SOLUTION 1 (Integration Bee Style)
Let $x=-\ln(1-u)$. Then
$$
\begin{align}
\mathcal{I}&:= \int_{0}^{\infty}\frac{\ln\left(2e^{x}-1\right)}{e^{x}-1}dx \\
&= \int_{0}^{1}\frac{\ln\left(2e^{-\ln\left(1-u\right)}-1\right)}{e^{-\ln\left(1-u\right)}-1}\cdot\frac{1}{1-u}du \\
&= 2\int_{0}^{1}\frac{\operatorname{artanh}u}{u}du \\
&= 2\int_{0}^{1}\sum_{n=0}^{\infty}\frac{u^{2n}}{2n+1}du \\
&= \sum_{n=0}^{\infty}\frac{2}{2n+1}\int_{0}^{1}u^{2n}du \\
&= \sum_{n=0}^{\infty}\frac{2}{\left(2n+1\right)^{2}} \\
&= 2\left(\sum_{n=1}^{\infty}\frac{1}{n^{2}}-\sum_{k=1}^{\infty}\frac{1}{4k^{2}}\right) \\
&= 2\left(\frac{\pi^{2}}{6}-\frac{\pi^{2}}{24}\right) \\
&= \frac{\pi^{2}}{4}\,.\\
\end{align}
$$
We finish with
$$
\bbox[#FCFFE7,border:5px dotted#639E00,10px]{\int_{0}^{\infty}\frac{\ln\left(2e^{x}-1\right)}{e^{x}-1}dx=\frac{\pi^{2}}{4}}
$$
and we're done!
SOLUTION 2 (Contour Integration)
Here is another solution that doesn't use a series evaluation, but uses Euclidean geometry and contour integrals.

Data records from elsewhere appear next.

namespace Sys2Proof.Machine

open Sys2Proof

/-- Page ordering kinds (R134). -/
inductive PKind where
  | rc | un | so
deriving DecidableEq, Repr

/-- The kind of a two-bit code; 0b11 is reserved (Table 12-7, Table 13-2). -/
def PKind.ofCode? : Nat → Option PKind
  | 0 => some .rc | 1 => some .un | 2 => some .so | _ => none

/-- Whose HBM keys an access uses, and in which partition (R376): part, key slot, key generation. -/
structure KeyRef where
  part : Nat
  slot : Nat
  gen : Nat
deriving DecidableEq, Repr

/-- The keys of a region's accesses: the slot its effective control block names (R376). -/
def keysOf (s : State) (rid : Nat) : KeyRef :=
  let r := s.region rid
  let k := Rcb.keyslot r.rcb
  ⟨r.part, k, (AL.get KeySlot.none s.hg.slots k).gen⟩

/-- The memory key of a partition-relative physical address (R117). -/
def physKey (s : State) (p : Nat) (a : Nat) : Nat :=
  let q := s.part p
  placeHbm q.west q.strips q.hashMask a

/-- Where an access lands: the pool of a cluster, or HBM with the page's kind and rights. -/
structure Target where
  key : Nat
  pool : Bool
  cl : Nat
  off : Nat
  phys : Nat
  kind : PKind
  ident : Nat
  r : Bool
  w : Bool
deriving DecidableEq, Repr

/-- The line of a target. -/
def Target.line (t : Target) : Nat := lineOf t.key

/-- The encryption tag that a write through a target carries (R376). -/
def Target.enc (t : Target) (k : KeyRef) : Option EncTag :=
  if t.pool then none else some (.key k.slot k.gen (t.phys / 64))

/-- What translation finds (R340, R345, R347, R348). -/
inductive Found where
  | at (t : Target)
  | walk
  | page (level pte line : Nat)
  | migr (line : Nat)
  | no (f : Flt)
deriving DecidableEq, Repr

/-! ### Plain reads -/

/-- A tag as a list of numbers. -/
def EncTag.code : EncTag → List Nat
  | .any => [0]
  | .lost => [1]
  | .key a b c => [2, a, b, c]
  | .over a b c u => 3 :: a :: b :: c :: u.code

/-- A byte of HBM that its reader did not write under its own keys and tweak: a free function of the 16-byte cipher block
that holds it, of how that is encrypted, and of the reader's keys and tweak (R376, R414; log 3). -/
def foreignByte (s : State) (k : KeyRef) (key phys : Nat) : Byte :=
  let block := key / 16 * 16
  Config.hbmByte key [k.slot, k.gen, phys / 64]
    ((List.range 16).flatMap fun i => ((encOf s (block + i)).getD .lost).code) (Memory.readN s.mem block 16)

/-- A byte of HBM as the holder of some keys reads it: what was last written under those keys, a zero where hardware
zeroed it, else a free byte (R376, R418). -/
def hbmByteAt (s : State) (k : KeyRef) (key phys : Nat) : Byte :=
  match encOf s key with
  | some .any => Memory.read s.mem key
  | some (.key sl g tw) =>
    if sl = k.slot ∧ g = k.gen ∧ tw = phys / 64 then Memory.read s.mem key else foreignByte s k key phys
  | _ => foreignByte s k key phys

We do the same substitution as the previous solution. So
$$
\begin{align}
\mathcal{I} &:= \int_{0}^{\infty}\frac{\ln\left(2e^{x}-1\right)}{e^{x}-1}dx \\
\overset{x\,\mapsto\,-\ln(1-x)}{=}&\int_{0}^{1}\frac{\ln\left(2e^{-\ln\left(1-x\right)}-1\right)}{e^{-\ln\left(1-x\right)}-1}\cdot\frac{1}{1-x}dx \\
&= 2\int_{0}^{1}\frac{\operatorname{artanh}x}{x}dx \\
&\overset{\clubsuit}{=} \int_{-1}^{1}\frac{\operatorname{artanh}x}{x}dx \\
\end{align}
$$
where at $\clubsuit$ we use the fact that $\displaystyle \frac{\operatorname{artanh} x}{x}$ is even.
Next, we define a holomorphic function $f: \mathbb{C}\,\setminus ((-\infty,-1] \cup [1,\infty)) \to \mathbb{C}$ where $\displaystyle z \mapsto \frac{\operatorname{artanh}z}{z}$. This function employs the usual principal branch, specifically $\displaystyle\operatorname{Arg}\left(\frac{1+z}{1-z}\right) \in (-\pi, \pi]$. Additionally, this function's domain includes $z = 0$ because that element is a removable singularity. One can prove this by redefining $\operatorname{artanh}(z)$ as its Maclaurin series and making it analytic in a neighborhood of $z=0$. This removes the need for some circular indent around that point.
Next, we define a counterclockwise contour $\mathcal{C} = [r-1,1-r] \cup \gamma_1 \cup \Gamma \cup \gamma_{-1}$ where
$$
\begin{align}
\gamma_1 &:= \left\{1-re^{-it}: t\in \left[0,\arcsin\left(\frac{\sqrt{4-r^{2}}}{2}\right)\right]\right\} \\
\Gamma &:= \left\{e^{it}: t \in \left[\arccos\left(1-\frac{r^{2}}{2}\right),\pi-\arccos\left(1-\frac{r^{2}}{2}\right)\right]\right\} \\
\gamma_{-1} &:= \left\{re^{-it}-1: t \in \left[-\arcsin\left(\frac{\sqrt{4-r^{2}}}{2}\right),0\right]\right\}\\
\end{align}
$$
with the restriction $0 < r \ll 1$.
Here is a visual using the standard domain coloring with shading.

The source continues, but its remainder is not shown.